Islington in the Victorian era
For many years before I became an academic historian I worked in retail, either running shops as a manager or serving in them as an assistant. It was hard work, mostly enjoyable because of the people I worked with and the majority of the customers I met. It was pressured, particularly on busy Saturdays and in the Christmas run-in, and I got a lost less free time than I do today. It was also considerably less well paid.
One of the areas of contention I remember concerned pricing. Customers would occasionally try and haggle over a price and were often on the look out for a ‘bargain’; so ‘Sales’ were always busy. Sometimes a customer would bring an item to the counter to pay for it only for myself or a colleague to realise that it had been mis-priced (meaning that the price advertised on the label was cheaper than the actual price). We would always apologise, occasionally sell it to them at the stated price anyway, and emphatically point out that under consumer law we were not obliged to sell anything at any price to anyone.
So I was interested by the following case from the Clerkenwell Police Court which arose from just such an encounter, but in 1842.
Mr Thomas Deacon, a ‘gentleman’ was strolling through Islington when his eye was caught by a ‘handsome shawl’ hanging on a door outside a habersdasher’s. Shops did have window displays in the 1800s but the tradition (begun in the 1700s) of displaying goods outside to entice passers-by in, clearly continued. In this instance it worked; since he shawl was labelled at 16s 6d (about £36 today) Mr Deacon decided to enter the shop and purchase it.
He enquired about the shawl and the shop assistant (‘shop man’ as they were called then) offered to show him a section of others. No, he said, he wanted that one, which the assistant fetched. Deacon produced a sovereign to pay for it but was told this was not enough; the price of the item was in fact £1 13s (or £73). For a sovereign he would only get ‘half of it’.
Deacon was angry and remonstrated with the man. However, the shop man insisted he could not sell it to for less and so Deacon stormed out and went to the station house to bring a policeman. When he returned the owner of the shop, Mr Turner, was present. When he confirmed that his assistant had acted correctly Deacon lost his temper and ‘collared him’. At this Turner grabbed him, and threw him out of the shop.
This incident now escalated and Deacon summoned Turner for assaulting him. A few days later Turner ended up in the Clerkenwell court where Deacon’s interests were represented by a lawyer, a Mr Wakeling, while Turner hired a Mr Stoddard to defend him from the charge.
Having heard the evidence from both sides the magistrate, Mr Greenwood, said:
‘there was no law to prevent a man from labelling his goods at whatever price he sought fit, nor any law to compel the shopkeeper to sell the goods at the labelled price. The public, upon whom the deception was practised,’ he continued,’could best punish it’ (by withdrawing their custom I presume).
He dismissed the assault charge and everyone left.
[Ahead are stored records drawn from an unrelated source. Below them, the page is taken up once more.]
-- ==== Sys2Proof/Laws/Delivery.lean ====
section
/-! SUPPORT. Where on the bus the deliveries of one step read (20_memory.md R160, log 48): what a delivery answers, or the state
its exception is taken in, keeps the delivery's place, so that each delivery that follows a failing one has a later place. -/

namespace Sys2Proof.Machine

/-! ### Task switches -/

@[simp] theorem loadCache_bus (s : State) (x : SReg) (sel : Word) (p : Phys × Desc) : (loadCache s x sel p).bus = s.bus := by
  simp [loadCache]

@[simp] theorem tssStore_bus (s : State) (base : Phys) (l : List (Nat × Word)) : (tssStore s base l).bus = s.bus := by
  induction l generalizing s with
  | nil => rfl
  | cons e rest ih => rw [tssStore, ih, State.store16_bus]

@[simp] theorem saveTask_bus (s : State) (mode : SwitchMode) (ret : Word) : (saveTask s mode ret).bus = s.bus := by
  simp [saveTask]

@[simp] theorem markOldAvailable_bus (s : State) : (markOldAvailable s).bus = s.bus := rfl

@[simp] theorem markBusy_bus (s : State) (a : Phys) (d : Desc) : (markBusy s a d).bus = s.bus := rfl

@[simp] theorem loadTask_bus (s : State) (base : Phys) (mode : SwitchMode) : (loadTask s base mode).bus = s.bus := rfl

@[simp] theorem commitSwitch_bus (s : State) (tsel : Word) (a : Phys) (t : Desc) (mode : SwitchMode) (ret : Word) :
    (commitSwitch s tsel a t mode ret).bus = s.bus := by
  cases mode <;> simp [commitSwitch]

/-! ### What an answer says of the place on the bus -/

/-- What a part of an instruction or of a delivery raises is taken in the state it began in, or in one at the place `b` on the
bus. -/
structure RaisesAt {α : Type} (b : BusTime) (r : M α) : Prop where
  raised : ∀ e t ip, r = .error (.excIn e t ip) → t.bus = b

/-- The same, and a state it answers is at that place too. -/
structure StaysAt (b : BusTime) (r : M State) : Prop extends RaisesAt b r where
  answered : ∀ t, r = .ok t → t.bus = b

theorem RaisesAt.ok {α : Type} {b : BusTime} (a : α) : RaisesAt b (.ok a : M α) := ⟨by rintro _ _ _ ⟨⟩⟩

theorem RaisesAt.exc {α : Type} {b : BusTime} (e : Event) : RaisesAt b (.error (.exc e) : M α) := ⟨by rintro _ _ _ ⟨⟩⟩

theorem RaisesAt.bind {α β : Type} {b : BusTime} {x : M α} {f : α → M β} (hx : RaisesAt b x)
    (hf : ∀ a, x = .ok a → RaisesAt b (f a)) : RaisesAt b (x >>= f) := by
  cases x with
  | ok a => exact hf a rfl
  | error st => exact ⟨fun e t ip h => hx.raised e t ip (by cases h; rfl)⟩

theorem RaisesAt.need {b : BusTime} (ok : Bool) (e : Event) : RaisesAt b (need ok (.exc e)) := by
  cases ok
  · exact .exc e
  · exact .ok ()

theorem RaisesAt.needDescriptor {b : BusTime} (s : State) (sel : Word) (e : Event) :
    RaisesAt b (needDescriptor s sel (.exc e)) := by
  unfold Machine.needDescriptor
  split
  · exact .ok _
  · exact .exc e

theorem RaisesAt.inTask {α : Type} {s : State} {r : M α} (h : RaisesAt s.bus r) : RaisesAt s.bus (inTask s r) := by
  rcases r with (_ | ⟨e, t, ip⟩) | a
  · exact ⟨by rintro _ _ _ ⟨⟩; rfl⟩
  · exact ⟨h.raised⟩
  · exact .ok a

theorem StaysAt.ok {b : BusTime} {t : State} (h : t.bus = b) : StaysAt b (.ok t) := ⟨.ok t, by rintro _ ⟨⟩; exact h⟩

theorem StaysAt.exc {b : BusTime} (e : Event) : StaysAt b (.error (.exc e)) := ⟨.exc e, by rintro _ ⟨⟩⟩

theorem StaysAt.bind {α : Type} {b : BusTime} {x : M α} {f : α → M State} (hx : RaisesAt b x)
    (hf : ∀ a, x = .ok a → StaysAt b (f a)) : StaysAt b (x >>= f) := by
  cases x with
  | ok a => exact hf a rfl
  | error st => exact ⟨⟨fun e t ip h => hx.raised e t ip (by cases h; rfl)⟩, by rintro _ ⟨⟩⟩

theorem StaysAt.ite {b : BusTime} {c : Prop} [Decidable c] {x y : M State} (hx : StaysAt b x) (hy : StaysAt b y) :
    StaysAt b (if c then x else y) := by
  split
  · exact hx
  · exact hy

theorem inTask_eq_ok {α : Type} {s : State} {r : M α} {a : α} (h : inTask s r = .ok a) : r = .ok a := by
  rcases r with (_ | _) | _
  · cases h
  · cases h
  · exact h

/-- A part of a switch that runs in the new task. -/
theorem StaysAt.inTask {s : State} {r : M State} (h : StaysAt s.bus r) : StaysAt s.bus (inTask s r) :=
  ⟨h.toRaisesAt.inTask, fun t ht => h.answered t (inTask_eq_ok ht)⟩

/-- A check that stops with an exception, then the rest. -/
theorem StaysAt.need_bind {b : BusTime} {ok : Bool} (e : Event) {x : M State} (h : StaysAt b x) :
    StaysAt b (need ok (.exc e) >>= fun _ => x) := .bind (.need ok e) fun _ _ => h

/-- A descriptor that is looked up, then the rest. -/
theorem StaysAt.descriptor_bind {b : BusTime} {s : State} {sel : Word} (e : Event) {f : Phys × Desc → M State}
    (h : ∀ p, StaysAt b (f p)) : StaysAt b (Machine.needDescriptor s sel (.exc e) >>= f) :=
  .bind (.needDescriptor s sel e) fun p _ => h p

theorem switchLdt_staysAt (s : State) (ext : Bool) : StaysAt s.bus (switchLdt s ext) :=
  .ite (.ok rfl) (.need_bind _ (.descriptor_bind _ fun _ => .need_bind _ (.ok rfl)))

theorem switchCs_staysAt (s : State) (ext : Bool) : StaysAt s.bus (switchCs s ext) :=
  .need_bind _ (.descriptor_bind _ fun p => .need_bind _ (.need_bind _ (.need_bind _ (.ok (loadCache_bus s _ _ p)))))

theorem switchSs_staysAt (s : State) (ext : Bool) : StaysAt s.bus (switchSs s ext) :=
  .need_bind _ (.descriptor_bind _ fun p =>
    .need_bind _ (.need_bind _ (.need_bind _ (.ok (loadCache_bus s _ _ p)))))

theorem switchData_staysAt (s : State) (x : SReg) (ext : Bool) : StaysAt s.bus (switchData s x ext) :=
  .ite (.ok rfl) (.descriptor_bind _ fun p =>
    .need_bind _ (.need_bind _ (.need_bind _ (.ok (loadCache_bus s _ _ p)))))

theorem checkIp_staysAt (s : State) : StaysAt s.bus (checkIp s) := .need_bind _ (.ok rfl)

/-- A step of a switch in the new task, then the rest from the state it answers. -/
theorem StaysAt.inTask_bind {b : BusTime} {s : State} {r : M State} {f : State → M State} (hs : s.bus = b)
    (h : StaysAt s.bus r) (hf : ∀ t, t.bus = b → StaysAt b (f t)) : StaysAt b (Machine.inTask s r >>= f) := by
  subst hs
  exact .bind h.inTask.toRaisesAt fun t ht => hf t (h.inTask.answered t ht)

/-- A task switch keeps the place on the bus, whether it completes or raises an exception in either task. -/
theorem switchTasks_staysAt (s : State) (tsel : Word) (a : Phys) (t : Desc) (mode : SwitchMode) (ret : Word) (ext : Bool) :
    StaysAt s.bus (switchTasks s tsel a t mode ret ext) :=
  .need_bind _ <|
    .inTask_bind (commitSwitch_bus ..) (switchLdt_staysAt _ _) fun _ h2 =>
    .inTask_bind h2 (switchCs_staysAt _ _) fun _ h3 =>
    .inTask_bind h3 (switchSs_staysAt _ _) fun _ h4 =>
    .inTask_bind h4 (switchData_staysAt _ _ _) fun _ h5 =>
    .inTask_bind h5 (switchData_staysAt _ _ _) fun _ h6 =>
    .ok (by simpa using h6)

/-! ### Deliveries -/

theorem RaisesAt.memCheck {b : BusTime} (s : State) (x : SReg) (off n : Nat) (a : Access) : RaisesAt b (memCheck s x off n a) := by
  obtain ⟨e, he⟩ : ∃ e, limitStop s x = .exc e := by unfold limitStop; split <;> exact ⟨_, rfl⟩
  rw [Machine.memCheck, he]
  split
  · exact .bind (.need ..) fun _ _ => .bind (.need ..) fun _ _ => .need ..
  · exact .need ..

theorem RaisesAt.checkPush {b : BusTime} (s : State) (n : Nat) : RaisesAt b (checkPush s n) := by
  induction n with
  | zero => exact .ok ()
  | succ n ih => exact .bind ih fun _ _ => .memCheck ..

theorem push_staysAt (s : State) (v : Word) : StaysAt s.bus (push s v) := by
  unfold push memWrite
  refine .bind (.bind (.memCheck ..) fun _ _ => .ok _) fun t ht => .ok ?_
  obtain ⟨_, -, ⟨⟩⟩ := bind_eq_ok.1 ht
  simp

theorem RaisesAt.innerStack {b : BusTime} (s : State) (p : Nat) (ext : Bool) : RaisesAt b (innerStack s p ext) :=
  .bind (.need ..) fun _ _ => .bind (.need ..) fun _ _ => .bind (.needDescriptor ..) fun _ _ => .bind (.need ..) fun _ _ =>
    .bind (.need ..) fun _ _ => .bind (.need ..) fun _ _ => .bind (.need ..) fun _ _ => .ok _

theorem RaisesAt.gateInner {b : BusTime} (s : State) (ev : Event) (g : Desc) (c : Phys × Desc) (ret : Word) :
    RaisesAt b (gateInner s ev g c ret) :=
  .bind (.innerStack ..) fun _ _ => .bind (.need ..) fun _ _ => .bind (.need ..) fun _ _ => .ok _

theorem RaisesAt.gateSame {b : BusTime} (s : State) (ev : Event) (g : Desc) (c : Phys × Desc) (ret : Word) :
    RaisesAt b (gateSame s ev g c ret) :=
  .bind (.checkPush ..) fun _ _ => .bind (.need ..) fun _ _ => .ok _

theorem RaisesAt.gateEntry {b : BusTime} (s : State) (ev : Event) (g : Desc) (ret : Word) :
    RaisesAt b (gateEntry s ev g ret) := by
  refine .bind (.need ..) fun _ _ => .bind (.needDescriptor ..) fun _ _ => .bind (.need ..) fun _ _ => .bind (.need ..) fun _ _ => ?_
  split
  · exact .gateInner ..
  · split
    · exact .gateSame ..
    · exact .exc _

theorem taskEntry_staysAt (s : State) (ev : Event) (g : Desc) (ret : Word) : StaysAt s.bus (taskEntry s ev g ret) := by
  refine .need_bind _ <| .descriptor_bind _ fun t => .need_bind _ <| .need_bind _ ?_
  have hs := switchTasks_staysAt s g.selector t.1 t.2 .nest ret ev.ext
  refine .bind hs.toRaisesAt fun s1 h1 => .inTask_bind (hs.answered s1 h1) ?_ fun s2 h2 => h2 ▸ (checkIp_staysAt s2).inTask
  split
  · exact push_staysAt s1 _
  · exact .ok rfl

/-- A delivery that fails is left in a state at its own place on the bus (60_exceptions.md R562 to R564). -/
theorem RaisesAt.protEntry (s : State) (ev : Event) (ret : Word) : RaisesAt s.bus (protEntry s ev ret) := by
  refine .bind (.need ..) fun _ _ => .bind (.need ..) fun _ _ => .bind (.need ..) fun _ _ => .bind (.need ..) fun _ _ => ?_
  split
  · exact (taskEntry_staysAt ..).toRaisesAt
  · exact .gateEntry ..

/-- The delivery that follows a failing one begins past every place on the bus at which that one may have read: none of its reads
need find what a read of the failing one found (20_memory.md R160, log 48). -/
theorem nextDelivery_bus {s : State} {ev : Event} {ret : Word} {st : Stop} (h : protEntry s ev ret = .error st) (ip : Word) :
    (st.nextDelivery s ip).1.bus =
      { s.bus with op := s.bus.op + ReadGroup.delivery.rank, gap := s.bus.gap + ReadGroup.delivery.gaps } := by
  cases st with
  | exc e => rfl
  | excIn e t ip' => rw [← (RaisesAt.protEntry s ev ret).raised e t ip' h]; rfl

/-- Every read of a delivery comes before those of the next one in the step. -/
theorem ReadGroup.rank_lt_delivery (g : ReadGroup) (h : g ≠ .delivery) :
    g.rank < ReadGroup.delivery.rank ∧ g.gaps < ReadGroup.delivery.gaps := by
  cases g <;> first | exact absurd rfl h | decide

end Sys2Proof.Machine
end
I doubt the experience did much for either man but it reminds us that our retail trading laws and regulations have been developing because of incidents such as this over hundreds of years.
Today our rights (as consumers) are protected by a number of laws but primarily by the Sale of Goods Act (1979). This requires retailers to meet certain conditions but it doesn’t protect us from the sort of ‘deception’ Mr Turner was accused of. This might seem unfair until you’ve worked in a shop. It is a fairly simple thing to switch a price label after all, so retailers need to retain the right not to part with something for less than its value, unless you choose to.